With bandwidth demand growing, the IEEE formed a new consensus group to determine next
Ethernet speed: 400 Gigabit Ethernet or Terabit Ethernet.
With bandwidth demand escalating rapidly, the IEEE is getting the ball rolling on the next
generation of Ethernet, forming the 802.3 Industry Connections Higher Speed Ethernet
Consensus group.
The group will determine whether the IEEE should develop 400 Gigabit Ethernet, Terabit
Ethernet or both, according to John D'Ambrosia, chair of consensus group and chief Ethernet
evangelist at Round Rock, Texas-based Dell Inc.
The last time the IEEE kicked off this process a consensus group determined bandwidth
requirements for enterprise and service provider networks were growing at different rates. The
emergence of 10 gigabit network interfaces for servers created demand for 40 Gigabit Ethernet
(GbE) in core and aggregation switches. Meanwhile, service providers were facing explosive
mobile data growth, creating demand for 100 GbE in the core. As a result, the consensus group
recommended the development of two Ethernet speeds simultaneously. The 802.3ba standard
emerged with 40 GbE aimed at enterprise data centers, and 100 GbE aimed at service provider
core networks.
A similar debate could break out within the next standardization effort. While networking
vendors will likely lobby for 400 Gigabit Ethernet, service providers facing extreme traffic
growth could argue for Terabit Ethernet.
"The component and system vendors are in general moving toward 400 gigabit," D'Ambrosia
said. "Then the end users are looking at needs based on bandwidth demand. I think what could
happen in that first meeting is the cost perspective will come into play. Even technical feasibility
will be brought up."
Today 400 Gigabit Ethernet is more technically feasible than Terabit Ethernet, he said. State of
the art electrical signalling for Ethernet components tops out at 25 gigabits today, so it was a
simple matter of using quad-signalling to get the industry to 100 GbE.

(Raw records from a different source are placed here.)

/-! ## The bank's check code -/

/-- Check bits c3 to c0 of a data byte (R197). -/
def check4 (d : Nat) : Nat :=
  let b := fun i => bitOf d i
  let n := fun (x : Bool) (k : Nat) => if x then k else 0
  n (xor (xor (xor (xor (b 0) (b 1)) (b 3)) (b 4)) (b 6)) 1 + n (xor (xor (xor (xor (b 0) (b 2)) (b 3)) (b 5)) (b 6)) 2
    + n (xor (xor (xor (b 1) (b 2)) (b 3)) (b 7)) 4 + n (xor (xor (xor (b 4) (b 5)) (b 6)) (b 7)) 8

/-- The check field of a data byte: c4 makes the overall parity even (R197). -/
def checkField (d : Nat) : Nat :=
  let c := check4 d
  c + (if xor (parity 8 d) (parity 4 c) then 16 else 0)

/-- The code word of a data byte, its check field changed by a mask: 0 for data, 0x1E the poison marker, 0x0F the
unwritten marker (R199). -/
def codeWord (d mask : Nat) : Code13 := BitVec.ofNat 13 (d % 256 + 256 * (checkField (d % 256) ^^^ mask))

/-- Classes of Table 6.1. -/
inductive ByteClass where
  | good (d : Nat)
  | corrected (d : Nat)
  | uncorrectable (syn : Nat)
  | poison
  | unwritten
  deriving DecidableEq, Repr

/-- The data bit named by a syndrome (Table 6.2), when it is a data bit. -/
def synBit : Nat → Option Nat
  | 3 => some 0
  | 5 => some 1
  | 6 => some 2
  | 7 => some 3
  | 9 => some 4
  | 10 => some 5
  | 11 => some 6
  | 12 => some 7
  | _ => none

/-- Classification of a byte on read (Table 6.1). -/
def classify (w : Code13) : ByteClass :=
  let d := bitsOf w.toNat 0 8
  let c := bitsOf w.toNat 8 5
  let syn := (c % 16) ^^^ check4 d
  let odd := parity 13 w.toNat
  if odd then
    if syn = 0 then .corrected d
    else if syn ≤ 12 then
      match synBit syn with
      | some i => .corrected (d ^^^ 2 ^ i)
      | none => .corrected d
    else .uncorrectable syn
  else
    if syn = 0 then .good d
    else if syn = 14 then .poison
    else if syn = 15 then .unwritten
    else .uncorrectable syn

/-- What a bank byte holds: a byte not listed holds the unwritten marker over undefined data (R202). -/
def Tile.code (x : Tile) (off : Nat) : Option Code13 := SMap.get (fun _ => none) x.bank off

/-- Classification of a bank byte. -/
def Tile.classOf (x : Tile) (off : Nat) : ByteClass := match x.code off with
  | none => .unwritten
  | some w => classify w

/-- The byte a reader gets, and whether it is poisoned (R203). A poisoned byte carries 0 here: it has no meaning. -/
def ByteClass.value : ByteClass → Nat × Bool
  | .good d => (d, false)
  | .corrected d => (d, false)
  | _ => (0, true)

/-- Reading units of Table 6.9. -/
def uFetch : Nat := 0
/-- Table 6.9. -/
def uScalar : Nat := 1
/-- Table 6.9. -/
def uPort : Nat := 2
/-- Table 6.9. -/
def uVector : Nat := 3
/-- Table 6.9. -/
def uMover : Nat := 4
/-- Table 6.9. -/
def uExternal : Nat := 5

/-- Counts and reports of one bank byte read (Table 6.1, R209, R211, R217). -/
def State.noteByte (s : State) (t off unit : Nat) (c : ByteClass) : State :=
  match c with
  | .good _ => s
  | .poison => s
  | .corrected _ => (s.bump (TECCCNT_CE t) 1).bucket (halfOfTile t)
  | .unwritten => (s.bump (TECCCNT_UE t) 1).tileReport t 0x01 2 (tileBase t + off) unit
  | .uncorrectable syn => (s.bump (TECCCNT_UE t) 1).tileReport t 0x02 2 (tileBase t + off) (syn + unit * 256)

/-- Read one bank byte. -/
def State.bankByte (s : State) (t off unit : Nat) : (Nat × Bool) × State :=
  let c := (s.tile t).classOf off
  (c.value, s.noteByte t off unit c)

"If you try to do 400 gigabit, it's simply a by-16 interface," D'Ambrosia said, but to achieve
Terabit Ethernet with today's electrical signalling capabilities would require a by-40 interface,
which will get extremely expensive. "You might see some progress where we'll build a new

generation of building blocks to play with, but we really don't have the tools in the toolbox right
now. 400 gigabit is technically feasible."

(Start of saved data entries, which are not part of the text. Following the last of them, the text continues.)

-- ==== Sys2Proof/Machine/Matrix.lean ====
section
/-! DEFINITION. Products: MX.MUL and the events of the array, its stationary loaders and its operand port
(R53 to R75, R87, R88, R105 to R107, R162, R163, R331 to R333). -/

namespace Sys2Proof.Machine

/-! ## Shapes (R54, R58 to R62) -/

/-- The product is INT4 by INT8, in either order. -/
def mixedCodes (fa fw : Nat) : Bool := (fa == 0xA && fw == 0xB) || (fa == 0xB && fw == 0xA)
/-- Codes an array product takes (R58). -/
def codesOk (fa fw : Nat) : Bool := (fa == fw && isArrayCode fa) || mixedCodes fa fw
/-- Each cell holds two stationary elements (R54). -/
def denseCodes (fa fw : Nat) : Bool := fa == fw && (fa == 9 || fa == 0xB)
/-- Integer product (R58). -/
def intCode (c : Nat) : Bool := c == 0xA || c == 0xB
/-- Lanes of the unit (R54). -/
def lanesOf (qm : Bool) : Nat := if qm then 16 else 32
/-- Reduction depth (R54). -/
def kpOf (qm : Bool) (fa fw : Nat) : Nat := lanesOf qm * (if denseCodes fa fw then 2 else 1)
/-- Bytes of a stationary row (Table 2.4, R60). -/
def rowBytes (qm : Bool) (c : Nat) : Nat := lanesOf qm * elemBits c / 8
/-- Bytes of a stationary block's scale row (Table 2.4, R60). -/
def scaleRow (qm : Bool) (c : Nat) : Nat := if isMX c then (if c = 9 ∧ !qm then 64 else lanesOf qm) else 0
/-- Bytes of a stationary block. -/
def blockBytes (qm : Bool) (fa fw : Nat) : Nat := kpOf qm fa fw * rowBytes qm fw + scaleRow qm fw
/-- Bytes of a product's scale column that are read (R62, R66, R71). -/
def scaleCol (qm ta : Bool) (c v : Nat) : Nat :=
  if isMX c then (if ta then lanesOf qm else if c = 9 ∧ !qm then 2 * v else v) else 0

/-- Bytes of the panel lines a product reads (R71). -/
def panelBytes (qm : Bool) (c v : Nat) : Nat := (v + lanesOf qm - 1) * lanesOf qm * laneBytes c

/-- Tiles and column halves a product targets (R69, R123): pairs (tile, half). -/
def Product.targets (p : Product) : List (Nat × Nat) :=
  if p.qm then (List.range (ceilDiv p.m 32)).map fun i => (p.acc + i, p.c)
  else (List.range (p.m / 32)).flatMap fun i => [(p.acc + i, 0), (p.acc + i, 1)]

/-- Accumulator quarters a quadrant product targets (R69), tile × 4 + quarter. -/
def Product.quarters (p : Product) : List Nat :=
  (List.range (p.m / 16)).map fun g => (p.acc + g / 2) * 4 + (if g % 2 = 0 then p.c else 2 + p.c)

/-! ## Issue -/

/-- The instruction's product, before its ranges are known. -/
def mxFields (s : State) (t : Nat) (b : BitVec 54) : Product :=
  let x := s.tile t
  { idx := s.pc t, fa := fb b 46 4, fw := fb b 42 4, pBase := (x.areg (fb b 38 4)).toNat, wBase := (x.areg (fb b 34 4)).toNat,
    xBase := (x.areg (fb b 30 4)).toNat, acc := fb b 27 3, c := fb b 26 1, q := fb b 24 2, qm := fb1 b 23, ow := fb1 b 22,
    ta := fb1 b 21, tw := fb1 b 20, ru := fb1 b 19, fo := fb1 b 18, m := (fb b 14 4 + 1) * 16, v := fb b 6 8 + 1, rows := 0,
    loaded := fb1 b 19, swapped := false, failed := false, fpois := false, rd := [], wr := [], fuse := none }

According to a new bandwidth study from the IEEE, there is urgent need for a next-generation
standard. The IEEE 802.3 Ethernet Bandwidth Assessment report estimates networks will need
1 terabit per second (Tbps) total network capacity by 2015 and 10 Tbps by 2020.

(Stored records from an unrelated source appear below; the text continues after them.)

/-- Split bytes into w-bit elements, group by group; n bounds the groups. -/
def splitGroups (w : Nat) : Nat → List (Nat × Bool) → List (Nat × Bool)
  | 0, _ => []
  | n + 1, bs =>
    let g := groupOf w
    let v := valOf (bs.take g.1)
    ((List.range g.2).map fun i =>
      (bitsOf v (i * w) w, (List.range g.1).any fun j => (nth (0, false) bs j).2 && decide (j * 8 < i * w + w) && decide (i * w < j * 8 + 8)))
      ++ splitGroups w n (bs.drop g.1)

/-- The n elements of w bits that bytes hold. -/
def splitElems (w n : Nat) (bs : List (Nat × Bool)) : List (Nat × Bool) := (splitGroups w (ceilDiv n (groupOf w).2) bs).take n

/-- Pack w-bit elements into bytes: a byte is poisoned when an element that lies in it is. -/
def packGroups (w : Nat) : Nat → List (Nat × Bool) → List (Nat × Bool)
  | 0, _ => []
  | n + 1, es =>
    let g := groupOf w
    let cur := es.take g.2
    let v := ((cur.zipIdx).map fun e => (e.1.1 % 2 ^ w) * 2 ^ (e.2 * w)).sum
    ((List.range g.1).map fun j =>
      (bitsOf v (8 * j) 8, (cur.zipIdx).any fun e => e.1.2 && decide (j * 8 < e.2 * w + w) && decide (e.2 * w < j * 8 + 8)))
      ++ packGroups w n (es.drop g.2)

/-- The bytes of a list of w-bit elements. -/
def packElems (w : Nat) (es : List (Nat × Bool)) : List (Nat × Bool) := packGroups w (ceilDiv es.length (groupOf w).2) es

/-- Bytes that n elements of w bits take. -/
def elemBytes (w n : Nat) : Nat := ceilDiv (n * w) 8

/-! ## Operations (Table 5.11) -/

/-- FP32 or BF16. -/
def isFloat (c : Nat) : Bool := c == 0 || c == 1
/-- Operations that take a broadcast (R170). -/
def takesBsc (op : Nat) : Bool := decide (op ≤ 4) || op == 6
/-- ADD to MIN and the four functions: float in, float out. -/
def isArith (op : Nat) : Bool := decide (op ≤ 4) || (decide (8 ≤ op) && decide (op ≤ 0xB))

/-- The pairs CVT accepts (R168). -/
def cvtPair (fi fo : Nat) : Bool :=
  fi == 0 || fo == 0 || (fi == 0xF && decide (fo ≤ 0xC)) || (fi == 0xD && fo == 0xE) || (fi == 0xE && fo == 0xD)

/-- The overflow option is one Table 3.5 gives for the destination; destinations outside the table take any. -/
def ovfOk (fo opt : Nat) : Bool :=
  if opt = 1 then fo != 3
  else if opt = 3 then !(fo == 0 || fo == 1 || fo == 2 || fo == 4 || fo == 0xF || fo == 0xA || fo == 0xB)
  else true

/-- MOD is valid for the operation (R169). -/
def modOk (op fo md : Nat) : Bool :=
  if op = 0xC then (md % 2 = 0 || (decide (1 ≤ fo) && decide (fo ≤ 0xC))) && ovfOk fo (md / 2)
  else if isArith op then (if fo = 1 then ovfOk fo (md / 2) else md == 0)
  else if op = 5 then decide (md ≤ 4)
  else if op = 7 then decide (md ≤ 2)
  else if op = 0xF then true
  else if op = 0xD then decide (md ≤ 1)
  else md == 0

/-- Formats are in the operation's row of Table 5.11. -/
def fmtsOk (op fi fo : Nat) : Bool :=
  if isArith op then isFloat fi && isFloat fo
  else if op = 5 then isFloat fi && fo == 0
  else if op = 7 then isFloat fi && fo == 0
  else if op = 6 ∨ op = 0x10 then fi == fo
  else if op = 0xC then cvtPair fi fo
  else if op = 0xD then fo == 0
  else if op = 0xF then fi == 0
  else true

/-- Counts the formats allow (R167, R170). SEL and MOV move elements of block formats without their scales, so that the multiple of 32 is
not asked of them (DESIGN CHOICE between R167 and R170: log entry 90). -/
def countOk (op fi fo n : Nat) : Bool :=
  decide (n ≤ 2 ^ 20)
  && (if op = 6 ∨ op = 0x10 then (if elemBits fi = 4 then n % 2 == 0 else if elemBits fi = 6 then n % 4 == 0 else true)
      else if op = 0xC then (!(isBlock fi || isBlock fo) || n % 32 == 0) && (!(fi == 0xB || fo == 0xB) || n % 2 == 0)
      else if op = 7 then n % 32 == 0
      else true)

/-- Panel lanes of a skewed store (R171). -/
def VecJob.skL (j : VecJob) : Nat := if j.skq then 16 else 32
/-- Two elements a lane (R61, R171). -/
def VecJob.skPair (j : VecJob) : Bool := j.fo == 9 || (j.fo == 0xB && !j.skn)
/-- Elements of one panel row (R171). -/
def VecJob.skR (j : VecJob) : Nat := j.skL * (if j.skPair then 2 else 1)
/-- Bytes from aD to the end of the skewed panel. -/
def VecJob.skBytes (j : VecJob) : Nat := (j.n / j.skR + j.skL - 1) * (j.skL * laneBytes j.fo)
/-- Scale bytes a skewed MX store writes (R62, R171). -/
def VecJob.skScales (j : VecJob) : Nat := j.n / j.skR * (if j.fo = 9 ∧ !j.skq then 2 else 1)

/-- Bits of the element a source array holds, by operation. -/
def VecJob.srcBits (j : VecJob) : Nat :=
  if j.op = 0xD then (if j.md % 2 = 1 then 16 else 32) else if j.op = 0xF then 32 * 64 else elemBits j.fi

/-- The operation reads A. -/
def VecJob.readsA (j : VecJob) : Bool := j.op != 0xE
/-- The operation reads an element array B. -/
def VecJob.readsB (j : VecJob) : Bool := !j.bsc && (decide (j.op ≤ 6))
/-- Bytes of the FX32 exponent array read at B (R168). -/
def VecJob.expB (j : VecJob) : Nat := if j.op = 0xC ∧ (j.fi = 0xE ∨ j.fo = 0xE) then j.n / 32 else 0
/-- Bytes read at C: a third operand, a mask, or the scales or exponents of a block source (R168). -/
def VecJob.rdC (j : VecJob) : Nat :=
  if j.op = 2 then elemBytes (elemBits j.fi) j.n
  else if j.op = 6 then 4 * j.n
  else if j.op = 0xC ∧ (isMX j.fi ∨ j.fi = 0xD) then j.n / 32
  else 0
/-- Bytes written at C: top-k scores, or the scales or exponents of a block result. -/
def VecJob.wrC (j : VecJob) : Nat :=
  if j.op = 0xF then j.n * (j.md + 1) * 4
  else if j.op = 0xC ∧ j.fo = 0xD then j.n / 32
  else if j.op = 0xC ∧ isMX j.fo then (if j.skw then j.skScales else j.n / 32)
  else 0
/-- Bytes written at D. -/
def VecJob.wrD (j : VecJob) : Nat :=
  if j.skw then j.skBytes
  else if j.op = 7 then j.n / 32 * 4
  else if j.op = 0xE then 4 * j.n
  else if j.op = 0xF then j.n * (j.md + 1)
  else elemBytes (elemBits j.fo) j.n

/-- Ranges read (R153, R158). -/
def VecJob.reads (j : VecJob) : List Rng :=
  [⟨j.aA, if j.readsA then elemBytes j.srcBits j.n else 0⟩, ⟨j.aB, if j.readsB then elemBytes (elemBits j.fi) j.n else j.expB⟩,
    ⟨j.aC, j.rdC⟩].filter fun r => r.len != 0
/-- Ranges written. -/
def VecJob.writes (j : VecJob) : List Rng := [⟨j.aD, j.wrD⟩, ⟨j.aC, j.wrC⟩].filter fun r => r.len != 0

/-- The invalid-operand cases of R167 to R171. -/
def VecJob.invalid (j : VecJob) (s : State) (t : Nat) : Bool :=
  !fmtsOk j.op j.fi j.fo || !modOk j.op j.fo j.md || !countOk j.op j.fi j.fo j.n || (j.bsc && !takesBsc j.op)
  || (j.skw && (j.op == 0xE || j.op == 0xF || !isArrayCode j.fo || j.n % j.skR != 0))
  || (j.n != 0 && !((j.reads ++ j.writes).all fun r => s.opRange t r.lo r.len))

/-- FI of an operation; ICVT and PHX do not use the field (Table 5.11). -/
def vecFi (op : Nat) (b : BitVec 54) : Nat := if op = 0xD ∨ op = 0xE then 0 else fb b 46 4
/-- FO of an operation; PHX and TOPK do not use the field (Table 5.11). -/
def vecFo (op : Nat) (b : BitVec 54) : Nat := if op = 0xE ∨ op = 0xF then 0 else fb b 42 4

/-- The instruction's fields (R166) and what is captured at issue (R425). -/
def vecFields (op : Nat) (t : Nat) (b : BitVec 54) (s : State) : VecJob :=
  let x := s.tile t
  let j : VecJob :=
    { op := op, idx := s.pc t, fi := vecFi op b, fo := vecFo op b, aA := (x.areg (fb b 38 4)).toNat, aB := (x.areg (fb b 34 4)).toNat,
      aC := (x.areg (fb b 30 4)).toNat, aD := (x.areg (fb b 26 4)).toNat, n := bitsOf (x.sreg (fb b 21 5)).toNat 0 32,
      bcast := x.sreg (fb b 16 5), gen := x.sreg (fb b 5 5), md := fb b 13 3, bsc := fb1 b 12, skw := fb1 b 11, skq := fb1 b 10,
      skn := fb1 b 4, ftz := s.flag (VCTL_FTZ t), step := s.fld (TRNGSTEP_STEP t), seed := s.reg aGSEED, rd := [], wr := [], fuse := none }
  { j with rd := j.reads, wr := j.writes }

/-- Scalar registers a vector instruction reads (R152, R166). -/
def vecRegs (op : Nat) (b : BitVec 54) : List Nat :=
  [fb b 21 5] ++ (if takesBsc op && fb1 b 12 then [fb b 16 5] else [])
    ++ (if op = 0xE ∨ ((op = 0xC ∨ isArith op) ∧ fb1 b 13) then [fb b 5 5] else [])

/-- Fused prefixes a vector instruction admits (R181): 0 CIRC on CVT from FP32 to G16, 1 DISP on CVT or MOV. -/
def vecFuse (op : Nat) (b : BitVec 54) (kind : Nat) : Bool :=
  (kind == 0 && op == 0xC && fb b 46 4 == 0 && fb b 42 4 == 0xD) || (kind == 1 && (op == 0xC || op == 0x10))

/-- The first block a CVT paired with FUSE.CIRC hands over: aD and aC are the descriptor's SRC and SRCX at the offsets of the
blocks it writes (R305). -/
def VecJob.circBlock (j : VecJob) (s : State) (t : Nat) (d : List Nat) : Option Nat :=
  let base := s.rank * 2 ^ 48 + tileBase t
  let b0 := (base + j.aD - cdSrc d) / 64
  if cdSrc d ≤ base + j.aD ∧ (base + j.aD - cdSrc d) % 64 = 0 ∧ base + j.aC = cdSrcx d + b0 ∧ !j.skw then some b0 else none

/-- Issue a vector instruction: a spill pass, a full queue or a range in flight holds it (R126, R152). The index array and return words of a
fused dispatch are part of its range-tracker entry (R153). -/
def vecIssue (op : Nat) (t : Nat) (b : BitVec 54) (s : State) : Act :=
  let j := vecFields op t b s
  let x := s.tile t
  let n := if x.fuse.any fun f => f.kind == 0 then 128 else 64
  let fx := if x.fuse.any fun f => f.kind == 1 then s.fuseRngs t ((s.fuseRead t n).1.map (·.1)) else ([], [])
  let j := { j with rd := j.rd ++ fx.1, wr := j.wr ++ fx.2 }
  if s.rangeHold t (j.rd ++ x.fuseRng n) j.wr || x.vqFull || s.trackerFull t || (x.vq.any fun v => match v with
    | .spill _ => true
    | _ => false) then .hold
  else if j.invalid s t then .trap 2 0
  else if j.n = 0 then .fall s
  else
    match x.fuse with
    | none => .fall (s.setTile t { x with vq := x.vq ++ [.vec j] })
    | some f =>
      let r := s.fuseRead t n
      let d := r.1.map (·.1)
      let s := r.2
      let put := fun (s : State) => s.modTile t fun x => { x with vq := x.vq ++ [.vec { j with fuse := some (f.kind, d) }] }
      if !s.opRange t f.off n || anyPois r.1 then .trapAt s 2 0
      else if f.kind = 1 then (if s.fuseDispOk t d then .fall (put s) else .trapAt s 2 0)
      else if (j.circBlock s t d).isNone then .trapAt s 2 0
      else if (s.collOf (cdCid d)).isSome then .fall (put s)
      else if 16 ≤ s.colls.length then .held .colls
      else .fall (put (s.collSubmit ((s.ctxOfTile t).getD 0) 2 (s.rank * 2 ^ 48 + tileBase t + f.off)).2)

/-- A VEC instruction (R166): bits [3:0] are reserved. -/
def vecInstr (op : Nat) (t : Nat) (b : BitVec 54) (s : State) : State :=
  s.issue t 5 op b (span 3 0) (vecRegs op b) (vecFuse op b) (vecIssue op t b)

/-! ## Element results -/

/-- Rounding of output element i (R103, R169, R424). -/
def VecJob.rnd (j : VecJob) (i : Nat) : Rnd :=
  if j.md % 2 = 1 then .sr (srValue j.seed.toNat j.step j.gen.toNat i) else .rne

/-- A value with its flags. -/
abbrev VF := Val × Flags

/-- A float source element (R111). -/
def VecJob.src (j : VecJob) (x : Nat) : VF := if j.fi = 1 then bf16F.decVec j.ftz x else fp32F.decVec j.ftz x

/-- Write a float result (R111, R169): the exact result is rounded once, to FO. For FO = BF16 no binary32 result comes between (DESIGN
CHOICE: R112 and R168 do not say; log entry 90). -/
def VecJob.put (j : VecJob) (i : Nat) (v : Val) : Nat × Flags :=
  if j.fo = 1 then bf16F.encVec true j.ftz (Ovf.ofMod (j.md / 2)) (j.rnd i) v else fp32F.encVec true j.ftz .dflt .rne v

/-- Maximum or minimum (R112). -/
def vmaxmin (isMax : Bool) (a b : Val) : Val :=
  if a.isNan || b.isNan then .nan
  else if a.isZero && b.isZero then .fin (if isMax then a.neg && b.neg else a.neg || b.neg) 0 0
  else if Val.lt a b then (if isMax then b else a) else (if isMax then a else b)

/-- A NaN made from operands that are none (R112). -/
def madeNan (ops : List Val) (r : Val) : Flags := if r.isNan && !ops.any Val.isNan then fInvalid else 0

/-- FMA's INVALID: a product 0 × ∞ whatever the addend, or opposite infinities (R112). -/
def fmaFlags (a b c : Val) : Flags :=
  let p := Val.mul a b
  if p.isNan && !a.isNan && !b.isNan then fInvalid else madeNan [p, c] (Val.add p c)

D'Ambrosia said the determination of this consensus group could dictate how quickly a
standard emerges. If the IEEE focuses on a single Ethernet speed it could move relatively
quickly. If it focuses on developing two Ethernet speeds again, the process could run longer.
The consensus group will hold its first meeting at the Joint International Telecommunications
Union (ITU)/IEEE Workshop on Ethernet on Sept. 22 in Geneva, Switzerland.